Decía Joaquín Sabina en su canción Peces de ciudad, que recuerdo magníficamente interpretada en la voz de Ana Belén, "al lugar donde has sido feliz no debieras tratar de volver". No comparto ese aserto y seguro que tampoco lo compartiría Jorge Luis Borges, que volvió a Ginebra para vivir, morir y descansar allí para siempre, proclamando que de todas las ciudades del mundo, de todas las patrias íntimas que un hombre busca merecer en el curso de sus viajes, Ginebra le parecía "la más propicia a la felicidad". Así quedó esculpido en la placa que existe en el número 28 de la Grand' Rue de la ciudad suiza, donde residió.
Sí, pienso que si uno fue feliz o se sintió acogido en un sitio, ha de tener la oportunidad de regresar para renovar y prolongar esa sensación de placidez y buenas vibraciones que un día experimentara, ignorando las supersticiosas maledicencias de quienes afirman que "segundas partes nunca fueron buenas" y que cualquier tiempo pasado siempre fue mejor. Es cierto que no todas las situaciones son iguales, que la conjunción de los astros y el flujo de las mareas llegan a condicionar las circunstancias en que se desarrollan los acontecimientos de la vida, pero también que asumir riesgos libera endorfinas y alimenta la inspiración de quien hace de la escritura su modus vivendi.

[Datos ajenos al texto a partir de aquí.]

-- ==== Sys2Proof/Laws/PerInstr.lean ====
section
/-!
SUPPORT. The family RoundTrip, one lemma for each constructor: the word of a well-formed instruction is read back as that
instruction by the decoder of its set. `khalt` is one word for its two rows.
-/

namespace Sys2Proof.Laws.RoundTrip

/-- What a row manager reads the instruction's word as: the two rows of `khalt` share one word, which rs1 tells apart. -/
def rmReading : Instr → Instr
  | .khaltResume a => .khaltHalt a
  | i => i

/-- The word of the instruction is read back as the instruction. -/
def Statement (i : Instr) : Prop :=
  i.wf = true → ∀ w, encode i = some w →
    decodeSeq w = .ok i ∨ decodeRm w = .command (rmReading i) ∨ decodeNode w = .ok i ∨ decodePolicy w = .ok i

theorem add (d : BitVec 5) (a : BitVec 5) (b : BitVec 5) (g : BitVec 3) (sn : BitVec 1) : Statement (.add d a b g sn) := by
  intro wf w h
  have hw : place 0x04000000 (List.map Slot.pair [⟨21, 5, d⟩, ⟨16, 5, a⟩, ⟨11, 5, b⟩, ⟨8, 3, g⟩, ⟨7, 1, sn⟩]) = w := Option.some.inj h
  have hs : shape [⟨21, 5, d⟩, ⟨16, 5, a⟩, ⟨11, 5, b⟩, ⟨8, 3, g⟩, ⟨7, 1, sn⟩] = [(21, 5), (16, 5), (11, 5), (8, 3), (7, 1)] := rfl
  refine .inl ?_
  rw [decodeSeq, fld_of hw hs 26 6 1 rfl rfl rfl]
  show decodeAlu w = _
  rw [decodeAlu, fld_of hw hs 0 7 0 rfl rfl rfl]
  show gate _ _ = _
  rw [fbv_of hw hs 0 21 5 d rfl rfl rfl,
    fbv_of hw hs 1 16 5 a rfl rfl rfl,
    fbv_of hw hs 2 11 5 b rfl rfl rfl,
    fbv_of hw hs 3 8 3 g rfl rfl rfl,
    fbv_of hw hs 4 7 1 sn rfl rfl rfl]
  exact gate_ok rfl wf

theorem sub (d : BitVec 5) (a : BitVec 5) (b : BitVec 5) (g : BitVec 3) (sn : BitVec 1) : Statement (.sub d a b g sn) := by
  intro wf w h
  have hw : place 0x04000001 (List.map Slot.pair [⟨21, 5, d⟩, ⟨16, 5, a⟩, ⟨11, 5, b⟩, ⟨8, 3, g⟩, ⟨7, 1, sn⟩]) = w := Option.some.inj h
  have hs : shape [⟨21, 5, d⟩, ⟨16, 5, a⟩, ⟨11, 5, b⟩, ⟨8, 3, g⟩, ⟨7, 1, sn⟩] = [(21, 5), (16, 5), (11, 5), (8, 3), (7, 1)] := rfl
  refine .inl ?_
  rw [decodeSeq, fld_of hw hs 26 6 1 rfl rfl rfl]
  show decodeAlu w = _
  rw [decodeAlu, fld_of hw hs 0 7 1 rfl rfl rfl]
  show gate _ _ = _
  rw [fbv_of hw hs 0 21 5 d rfl rfl rfl,
    fbv_of hw hs 1 16 5 a rfl rfl rfl,
    fbv_of hw hs 2 11 5 b rfl rfl rfl,
    fbv_of hw hs 3 8 3 g rfl rfl rfl,
    fbv_of hw hs 4 7 1 sn rfl rfl rfl]
  exact gate_ok rfl wf

theorem and (d : BitVec 5) (a : BitVec 5) (b : BitVec 5) (g : BitVec 3) (sn : BitVec 1) : Statement (.and d a b g sn) := by
  intro wf w h
  have hw : place 0x04000002 (List.map Slot.pair [⟨21, 5, d⟩, ⟨16, 5, a⟩, ⟨11, 5, b⟩, ⟨8, 3, g⟩, ⟨7, 1, sn⟩]) = w := Option.some.inj h
  have hs : shape [⟨21, 5, d⟩, ⟨16, 5, a⟩, ⟨11, 5, b⟩, ⟨8, 3, g⟩, ⟨7, 1, sn⟩] = [(21, 5), (16, 5), (11, 5), (8, 3), (7, 1)] := rfl
  refine .inl ?_
  rw [decodeSeq, fld_of hw hs 26 6 1 rfl rfl rfl]
  show decodeAlu w = _
  rw [decodeAlu, fld_of hw hs 0 7 2 rfl rfl rfl]
  show gate _ _ = _
  rw [fbv_of hw hs 0 21 5 d rfl rfl rfl,
    fbv_of hw hs 1 16 5 a rfl rfl rfl,
    fbv_of hw hs 2 11 5 b rfl rfl rfl,
    fbv_of hw hs 3 8 3 g rfl rfl rfl,
    fbv_of hw hs 4 7 1 sn rfl rfl rfl]
  exact gate_ok rfl wf
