@[simp] theorem State.moveCtx_pend (s : State) (d : BitVec 3) (n : BitVec 9) (f : Ctx → Ctx) : (s.moveCtx d n f).pend = s.pend := by
  unfold State.moveCtx
  dsimp only
  split <;> rfl

@[simp] theorem State.abandonCut_pend (s : State) (r : Region) : (s.abandonCut r).pend = s.pend := by
  unfold State.abandonCut
  split
  · rfl
  · dsimp only
    split <;> rfl

@[simp] theorem State.abandonPreempt_pend (s : State) (r : Region) : (s.abandonPreempt r).pend = s.pend := by
  unfold State.abandonPreempt
  split
  · exact foldl_keeps State.pend (fun s r => s.abandonCut_pend r) _ s
  · rfl

@[simp] theorem State.freezeIfStopped_pend (s : State) (n : Nat) : (s.freezeIfStopped n).pend = s.pend := by
  unfold State.freezeIfStopped
  split
  · rfl
  · split
    · simp only [State.event_pend, State.modDie_pend, State.moveCtx_pend, State.abandonPreempt_pend, State.setRegion_pend, State.modSeq_pend]
      split <;> rfl
    · rfl

/-- A fault stops cells and freezes queues (R389): it leaves the gear of every cell. -/
@[simp] theorem State.raiseFault_gear (s : State) (c : CellId) (f : FaultReg) : (s.raiseFault c f).gear = s.gear := by
  unfold State.raiseFault
  split
  · exact State.setCell_gear rfl
  · next r _ =>
    dsimp only
    have h0 (p : Bool) : (if p then s.demote r else s).gear = s.gear := by
      split
      · exact State.gear_of_steady (s.demote_steady r) (s.demote_pend r)
      · rfl
    generalize hp : (!(s.cell c).fault.valid && s.isPrimary r c) = p
    have h1 (v : Cell) (hv : v.gear = (s.cell c).gear) : ((if p then s.demote r else s).setCell c v).gear = s.gear :=
      (State.setCell_gear (hv.trans (State.cell_of_gear (h0 p) c).symm)).trans (h0 p)
    split
    · exact h1 _ (by split <;> rfl)
    · exact (State.gear_of_steady (State.freezeIfStopped_steady _ _) (State.freezeIfStopped_pend _ _)).trans (h1 _ (by split <;> rfl))

/-! #### Values taken in -/

@[simp] theorem State.newHead_gear (s : State) (c : CellId) (k : BitVec 3) (before : Option Item) : (s.newHead c k before).gear = s.gear := by
  unfold State.newHead
  split
  · split
    · exact s.raiseFault_gear c _
    · rfl
  · rfl

@[simp] theorem State.popQ_gear (s : State) (c : CellId) (k : BitVec 3) : (s.popQ c k).gear = s.gear := by
  unfold State.popQ
  dsimp only
  rw [State.newHead_gear]
  split
  · exact (State.sendPulse_gear ..).trans (s.modCell_gear c fun _ => rfl)
  · exact s.modCell_gear c fun _ => rfl

@[simp] theorem State.takeTrigger_gear (s : State) (c : CellId) (k : BitVec 3) (p : Nat) : (s.takeTrigger c k p).gear = s.gear := by
  unfold State.takeTrigger
  split
  · rfl
  · refine s.modCell_gear c fun x => ?_
    split <;> rfl

@[simp] theorem State.take_gear (s : State) (c : CellId) (k : BitVec 3) (p : Nat) : (s.take c k p).gear = s.gear := by
  unfold State.take
  dsimp only
  split
  · split <;> simp
  · split
    · exact s.modCell_gear c fun _ => rfl
    · exact s.takeTrigger_gear c k p

@[simp] theorem State.consume_gear (s : State) (c : CellId) (k : BitVec 3) (used : List Nat) : (s.consume c k used).gear = s.gear := by
  refine Eq.trans ?_ (foldl_keeps State.gear (fun s p => s.take_gear c k p) used s)
  exact State.modCell_gear _ c fun _ => rfl

@[simp] theorem State.consumeTokens_gear (s : State) (c : CellId) (k : BitVec 3) (used : List Nat) :
    (s.consumeTokens c k used).gear = s.gear := s.consume_gear c k _

/-! #### Results given out -/

@[simp] theorem State.onLink_gear (s : State) (c : CellId) (l : LinkEntry) (u : Item) : (s.onLink c l u).gear = s.gear := by
  unfold State.onLink
  dsimp only
  split <;> rfl

@[simp] theorem State.xlateEngine_gear (s : State) (d : BitVec 3) (ctx : BitVec 9) (right : Right) (va : Word64) :
    (s.xlateEngine d ctx right va).2.gear = s.gear := by
  unfold State.xlateEngine
  dsimp only
  split
  · rfl
  · split
    · rfl
    · split <;> rfl

theorem State.ringMiss_gear (l : List Nat) (s : State) (d : BitVec 3) (ctx : BitVec 9) (q : Queue) {f : XFault} {va : Word64} {t : State}
    (h : s.ringMiss d ctx q l = some (f, va, t)) : t.gear = s.gear := by
  induction l with
  | nil => exact nomatch h
  | cons i l ih =>
    unfold State.ringMiss at h
    split at h
    · cases h; rfl
    · cases h; rfl
    · next heq => cases h; rw [← s.xlateEngine_gear d ctx .rw (q.ringVa i), heq]
    · exact ih h

@[simp] theorem State.offerOut_gear (s : State) (q : BitVec 7) (p : BitVec 6) (u : Item) : (s.offerOut q p u).gear = s.gear := by
  unfold State.offerOut
  dsimp only
  split
  · rfl
  · split
    · rfl
    · split
      · rfl
      · next hm =>
        obtain ⟨⟨f, va, t⟩, hm, hf⟩ := Option.bind_eq_some_iff.mp hm
        obtain ⟨code, -, hc⟩ := Option.map_eq_some_iff.mp hf
        cases hc
        exact (State.raiseFault_gear _ _ _).trans ((State.ringMiss_gear _ _ _ _ _ hm).trans (State.setSeq_gear ..))
      · exact State.raiseFault_gear _ _ _
      · rfl

@[simp] theorem State.leaveBy_gear (s : State) (c : CellId) (so : BitVec 5) (u : Item) : (s.leaveBy c so u).gear = s.gear := by
  have h := foldl_keeps State.gear (fun s l => s.onLink_gear c l u) ((s.cell c).active.links.filter (fun l => l.so = so)) s
  unfold State.leaveBy
  dsimp only
  split
  · exact (State.offerOut_gear _ _ _ _).trans h
  · exact h

@[simp] theorem State.emitOutlet_gear (s : State) (c : CellId) (so : BitVec 5) (u : Item) : (s.emitOutlet c so u).gear = s.gear := by
  unfold State.emitOutlet
  split
  · exact s.leaveBy_gear c so u
  · split
    · exact s.modCell_gear c fun _ => rfl
    · exact foldl_keeps State.gear (fun s o => s.leaveBy_gear c o u) _ s

@[simp] theorem State.deliver_gear (s : State) (c : CellId) (t : BitVec 6) (u : Item) : (s.deliver c t u).gear = s.gear := by
  unfold State.deliver
  split
  · rfl
  · exact s.modCell_gear c fun _ => rfl
  · exact s.emitOutlet_gear c _ u

@[simp] theorem State.deliverAll_gear (l : List (BitVec 6 × Item)) (s : State) (c : CellId) (k : BitVec 3) :
    (s.deliverAll c k l).gear = s.gear := by
  induction l generalizing s with
  | nil => rfl
  | cons p l ih =>
    obtain ⟨t, u⟩ := p
    unfold State.deliverAll
    split
    · exact (ih _).trans (s.deliver_gear c t u)
    · exact s.modCell_gear c fun _ => rfl

@[simp] theorem State.passEot_gear (s : State) (c : CellId) (k : BitVec 3) (is : List Inv) : (s.passEot c k is).gear = s.gear := by
  refine foldl_keeps State.gear (fun s i => ?_) is (s.sendPulse c k 1)
  unfold State.passSink
  split <;> rfl

@[simp] theorem State.latchPins_gear (s : State) (c : CellId) : (s.latchPins c).gear = s.gear := State.setCell_gear rfl

end Sys2Proof.Machine
end

section
open Sys2Proof.Cert
namespace Sys2Proof.Machine

/-! ### What a memport's translation changes (R206, R327) -/

/-- A translation fills or drops cached translations of its die, and changes nothing else. -/
theorem State.xlateMp_fills (s : State) (c : CellId) (right : Right) (peerOk : Bool) (va : Word64) :
    ∃ f, (s.xlateMp c right peerOk va).2 = s.modDie c.die f := by
  have same (r : Except XFault Xlated) : ∃ f, (r, s).2 = s.modDie c.die f := ⟨id, by simp [State.modDie, State.setDie, State.die]⟩
  have fills (r : Except XFault Xlated) (f : Die → Die) : ∃ g, (r, s.modDie c.die f).2 = s.modDie c.die g := ⟨f, rfl⟩
  unfold State.xlateMp
  dsimp only
  split
  · exact same _
  · split
    · split
      · split
        · exact fills _ _
        · exact same _
      · exact fills _ _
    · split
      · exact same _
      · exact same _
      · split
        · exact fills _ _
        · split
          · split
            · exact fills _ _
            · exact fills _ _
          · exact fills _ _

@[simp] theorem State.countFlits_gear (s : State) (c : CellId) (n : Nat) : (s.countFlits c n).gear = s.gear := by
  unfold State.countFlits
  split
  · rfl
  · split <;> rfl

@[simp] theorem State.countFlits_cell (s : State) (c : CellId) (n : Nat) (b : CellId) : (s.countFlits c n).cell b = s.cell b := by
  unfold State.countFlits
  split
  · rfl
  · split <;> rfl

section
variable {s s1 : State} {c : CellId} {right : Right} {peerOk : Bool} {va : Word64}

theorem State.gear_of_xlateMp {r : Except XFault Xlated} (h : s.xlateMp c right peerOk va = (r, s1)) : s1.gear = s.gear := by
  obtain ⟨f, hf⟩ := s.xlateMp_fills c right peerOk va
  rw [h] at hf
  rw [show s1 = s.modDie c.die f from hf, State.modDie_gear]

theorem State.cell_of_xlateMp {r : Except XFault Xlated} (h : s.xlateMp c right peerOk va = (r, s1)) (b : CellId) :
    s1.cell b = s.cell b := by
  obtain ⟨f, hf⟩ := s.xlateMp_fills c right peerOk va
  rw [h] at hf
  rw [show s1 = s.modDie c.die f from hf, State.modDie_cell]

/-- A line lies in one page (R325). -/
theorem State.xlateSpan_line {x : Xlated} (hal : va.toNat % 64 = 0) (hx : s.xlateMp c right peerOk va = (.ok x, s1)) :
    s.xlateSpan c right peerOk va 64 = (.ok [(0, 64, x)], s1) := by
  have hfit : min 64 (4096 - va.toNat % 4096) = 64 := by omega
  unfold State.xlateSpan
  rw [hx]
  dsimp only
  rw [hfit, if_pos rfl]

end

/-! ### The turn of a memport node over DATA (R21, R24, R164) -/

section
variable {s : State} {a b : BitVec 6}

theorem mpFree_of_room {used : List Nat} (hroom : roomFor s used a b) (hnone : noneOwed s a b) :
    (here s).mpFree s.nodeTurn.2 used [a, b] = true := by
  refine List.all_eq_true.mpr fun t ht => Bool.and_eq_true_iff.mpr ⟨List.all_eq_true.mp (targets_free hroom) t ht, ?_⟩
  split
  · next k p hl => exact List.all_eq_true.mpr fun o ho => bne_iff_ne.mpr (hnone t ht k p hl o ho)
  · rfl

/-- A memport that is not full does not hide the head of position a. -/
theorem headsBut_of_free {x : Cell} {fn : MpFn} (hfree : x.mp.full fn = false) (k : BitVec 3) (used : List Nat) :
    x.headsBut k used (fun p => x.mp.full fn && p == posA) = x.heads k used := by
  rw [hfree]
  rfl

theorem mpAct_ready {fn : MpFn} {base : List Nat} {m : BitVec 2} (h : ready s (usedPos base m) a b) (hnone : noneOwed s a b)
    (hfree : (here s).mp.full fn = false) (fire : CellId → BitVec 3 → Cell → Operands → State → State) :
    s.mpAct fn base a b m fire =
      fire s.nodeTurn.1 s.nodeTurn.2 (here s) ((here s).operands s.nodeTurn.2 (usedPos base m)) s := by
  obtain ⟨hact, hdata, hroom⟩ := h
  rw [State.mpAct, atNode_mayAct hact, headsBut_of_free hfree, Cell.heads_data hdata]
  exact if_pos (mpFree_of_room hroom hnone)

end

/-! ### Reads (R201, R202) -/

/-- The result that a memport owes for a read of one line, with the held bytes that lie over it (R202). -/
def Memport.lineOut (m : Memport) (k : BitVec 3) (v : Item) (x : Xlated) (va ivec : Word64) (id : Nat) : MpOut :=
  { slot := k, item := v, token := false, form := .record, va := va, ivec := ivec, heldBytes := m.heldIn x.pa 64, parts := 1, got := [],
    poison := false, id := id }
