-- ==== Sys2Proof/Machine/Core.lean ====
section
/-! DEFINITION. The machine as the host reads it. -/

def Sys2Proof.core : Host.Core := {
  State := Sys2Proof.Machine.State, Fault := Sys2Proof.Machine.Fault,
  Refusal := Sys2Proof.Machine.Refusal, step := Sys2Proof.Machine.step, reset := Sys2Proof.Machine.State.reset }
end

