/-- `setMode` writes the whole mode byte, `MODE_LORA_BIT` and the code of the mode; `getMode` returns the mode whose code stands
in bits 2:0, or `Other` of that code when no mode has it, and looks at no other bit. -/
def Obligations.ModeRegister : Prop :=
  (∀ (s : State) (m : OpMode), s.Ready → s.Answers 6 →
    ∃ t, exec (.setMode m) s = .next t ∧ t.res = some .unit ∧
      Completed [.write s.par.regOpMode (t.reg s.par.regOpMode)] s t ∧
      RadioFrame 6 [s.par.regOpMode] [] s t ∧
      t.reg s.par.regOpMode = s.par.modeLoraBit ||| (match m with
        | .sleep => s.par.modeSleep
        | .standby => s.par.modeStandby
        | .transmit => s.par.modeTx
        | .receiveContinuous => s.par.modeRxContinuous
        | .receiveSingle => s.par.modeRxSingle).setWidth 8) ∧
  (∀ (s : State), s.Ready → s.Answers 6 →
    ∃ t r, exec .getMode s = .next t ∧ t.res = some r ∧ Completed [.read s.par.regOpMode] s t ∧ RadioFrame 6 [] [] s t ∧
      (∀ m, modeCode s.par m = (t.reg s.par.regOpMode).extractLsb' 0 3 → r = .opmode m) ∧
      ((∀ m, modeCode s.par m ≠ (t.reg s.par.regOpMode).extractLsb' 0 3) →
        r = .other ((t.reg s.par.regOpMode).extractLsb' 0 3)))

/-- `getIrqFlags` returns the flags and clears none; `clearIrqFlags` leaves every flag 0, with RADIO still before the write. -/
def Obligations.IrqFlags : Prop :=
  (∀ (s : State), s.Ready → s.Answers 6 →
    ∃ t, exec .getIrqFlags s = .next t ∧ t.res = some (.byte (t.reg s.par.regIrqFlags)) ∧
      Completed [.read s.par.regIrqFlags] s t ∧ RadioFrame 6 [] [] s t) ∧
  (∀ (s : State), s.Ready → s.Answers 6 →
    ∃ t, exec .clearIrqFlags s = .next t ∧ t.res = some .unit ∧ Completed [.write s.par.regIrqFlags 0xFF#8] s t ∧
      RadioFrame 6 [s.par.regIrqFlags] [] s t ∧ (s.RadioStill 6 → t.reg s.par.regIrqFlags = 0x00#8))

/-! ### Parameter codecs, as functions (46_param_codecs.md) -/

/-- `round_haz` is the nearest integer, of two equally near the one farther from zero, and `floor(q + 1/2)` for `q >= 0`; a
frequency of a whole number of Hz is never equally near to two (R242 marks this as its own inference). `frf_dec` is exact. A
frequency fits the three registers exactly below 1024 MHz less half a step, and decoding an encoded frequency is off by at most
half a step, 1/32768 MHz. -/
def Obligations.FrequencyLaws : Prop :=
  (∀ q : Rat, |q - (roundHaz q : Rat)| ≤ 1 / 2 ∧ (|q - (roundHaz q : Rat)| = 1 / 2 → |q| < |(roundHaz q : Rat)|) ∧
    (0 ≤ q → roundHaz q = (q + 1 / 2).floor)) ∧
  (∀ hz : Nat, |(hz : Rat) / 1000000 * 16384 - (roundHaz ((hz : Rat) / 1000000 * 16384) : Rat)| ≠ 1 / 2) ∧
  (∀ v : BitVec 24, frfDec v = (v.toNat : Rat) * 32 / 2 ^ 19 ∧ frfDec v * 1000000 = (v.toNat : Rat) * 15625 / 256) ∧
  (frfDec 0xD90000#24 = 868 ∧ frfEnc 868 = 0xD90000 ∧ frfEnc 915 = 0xE4C000 ∧ frfEnc 433 = 0x6C4000 ∧
    frfEnc (8681 / 10) = 0xD90666 ∧ frfEnc 0 = 0) ∧
  (∀ f : Rat, 0 ≤ f → (frfEnc f ≤ 0xFFFFFF ↔ f < 1024 - 1 / 32768)) ∧
  (∀ f : Rat, 0 ≤ f → frfEnc f ≤ 0xFFFFFF → |frfDec (BitVec.ofNat 24 (frfEnc f).toNat) - f| ≤ 1 / 32768)

/-- The bandwidth index is the least one whose table entry, in kHz, is at least the request, or 9 when there is none; it never
falls when the request rises; each table entry selects itself. -/
def Obligations.BandwidthLaws : Prop :=
  Config.bwTable = [7800, 10400, 15600, 20800, 31250, 41700, 62500, 125000, 250000, 500000].map (fun hz : Rat => hz / 1000) ∧
  (∀ b : Rat, bwIdx b ≤ 9 ∧ (∀ i e, Config.bwTable[i]? = some e → i < bwIdx b → e < b) ∧
    (∀ e, Config.bwTable[bwIdx b]? = some e → b ≤ e ∨ bwIdx b = 9)) ∧
  (∀ b c : Rat, b ≤ c → bwIdx b ≤ bwIdx c) ∧
  (∀ i e, Config.bwTable[i]? = some e → bwIdx e = i)

/-- The TX power byte: with boost bit 7 and the level clamped to 2..20 less 2, without it the level clamped to 0..15; bits 6:5 are
0. Decoding adds 2 back when bit 7 is set, looks at bits 4:0 only, and gives the clamped level and the boost choice back. -/
def Obligations.PowerLaws : Prop :=
  (∀ level : Int, ((pwrEnc level true).toNat : Int) = 128 + (clamp level 2 20 - 2) ∧
    ((pwrEnc level false).toNat : Int) = clamp level 0 15) ∧
  (∀ v : Byte, pwrDec v = (if v.getLsbD 7 then ((v.toNat % 32 + 2 : Nat) : Int) else ((v.toNat % 32 : Nat) : Int), v.getLsbD 7)) ∧
  (∀ (level : Int) (boost : Bool),
    pwrDec (pwrEnc level boost) = (if boost then clamp level 2 20 else clamp level 0 15, boost) ∧
    (pwrEnc level boost).extractLsb' 5 2 = 0#2) ∧
  (pwrEnc 17 true = 0x8F#8 ∧ pwrEnc 25 true = 0x92#8 ∧ pwrEnc (-3) true = 0x80#8 ∧ pwrEnc 20 false = 0x0F#8 ∧
    pwrEnc (-1) false = 0x00#8)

A estas alturas se preguntarán ¿a qué viene toda esta declaración de intenciones? Pues bien, la respuesta es sencilla. En estos días se está celebrando en Bogotá (Colombia), una nueva edición de la Feria Internacional del Libro (FILBo 2025), en la que España es el país invitado de honor. Y las fechas vienen a coincidir con las del año pasado, cuando uno estuvo allí durante casi dos semanas, rompiendo el cascarón de la cotidianidad y la rutina para descubrir la generosidad y el calor de tanta gente que, ahora, doce meses después, todavía mantienen un grandísimo apego hacia mi persona, suscitándose, de una a otra orilla del océano que nos separa, una saudade que es mutua y que no ha hecho más que incrementarse a lo largo de estas jornadas. Los recursos de que ahora disponemos, las comunicaciones telemáticas, redes sociales, transmisión de imágenes y palabras, se conciertan en estos casos para ofrecer una perspectiva ambivalente que es, de un lado, propiciadora del recuerdo, capaz de abolir, por unos instantes, la ceguera de la ausencia, pero de otro lado, lábil placebo que no puede reemplazar la calidez del encuentro, del abrazo y la palabra compartida.
¿Seguirá siendo la climatología tan caprichosa en aquellas altas tierras bogotanas?, desde donde uno amaestra su mirada para contemplar las dos caras de una realidad que se antoja paradójicamente antagónica, la de la urbe sin fin y la de la naturaleza que es antesala de ese mundo sin domesticar que se anuncia más allá de los cerros. La lluvia intermitente que ahora se precipita sobre mi ciudad pretende acaso ofrecerme un consuelo, buscando esa atmósfera proclive a dar rienda suelta a la memoria, trayendo de regreso aquellas sensaciones de ayer, cuando paseábamos por La Candelaria o hacíamos nuestros los versos de todos y de todas en ese escaparate universal que es FILBo, con sus pabellones repletos de cultura, con sus miríadas de gente en continuo tránsito, con sus aromas a arepas y ajiaco...
No, no he olvidado nada ni a nadie. Incluso me parece que al escribir me llega el olor de un café tinto, ese que seguro todos aquellos amigos están en este momento degustando, con el permiso de la diferencia horaria. Sí, tendré que volver. A ese lugar donde se fue feliz.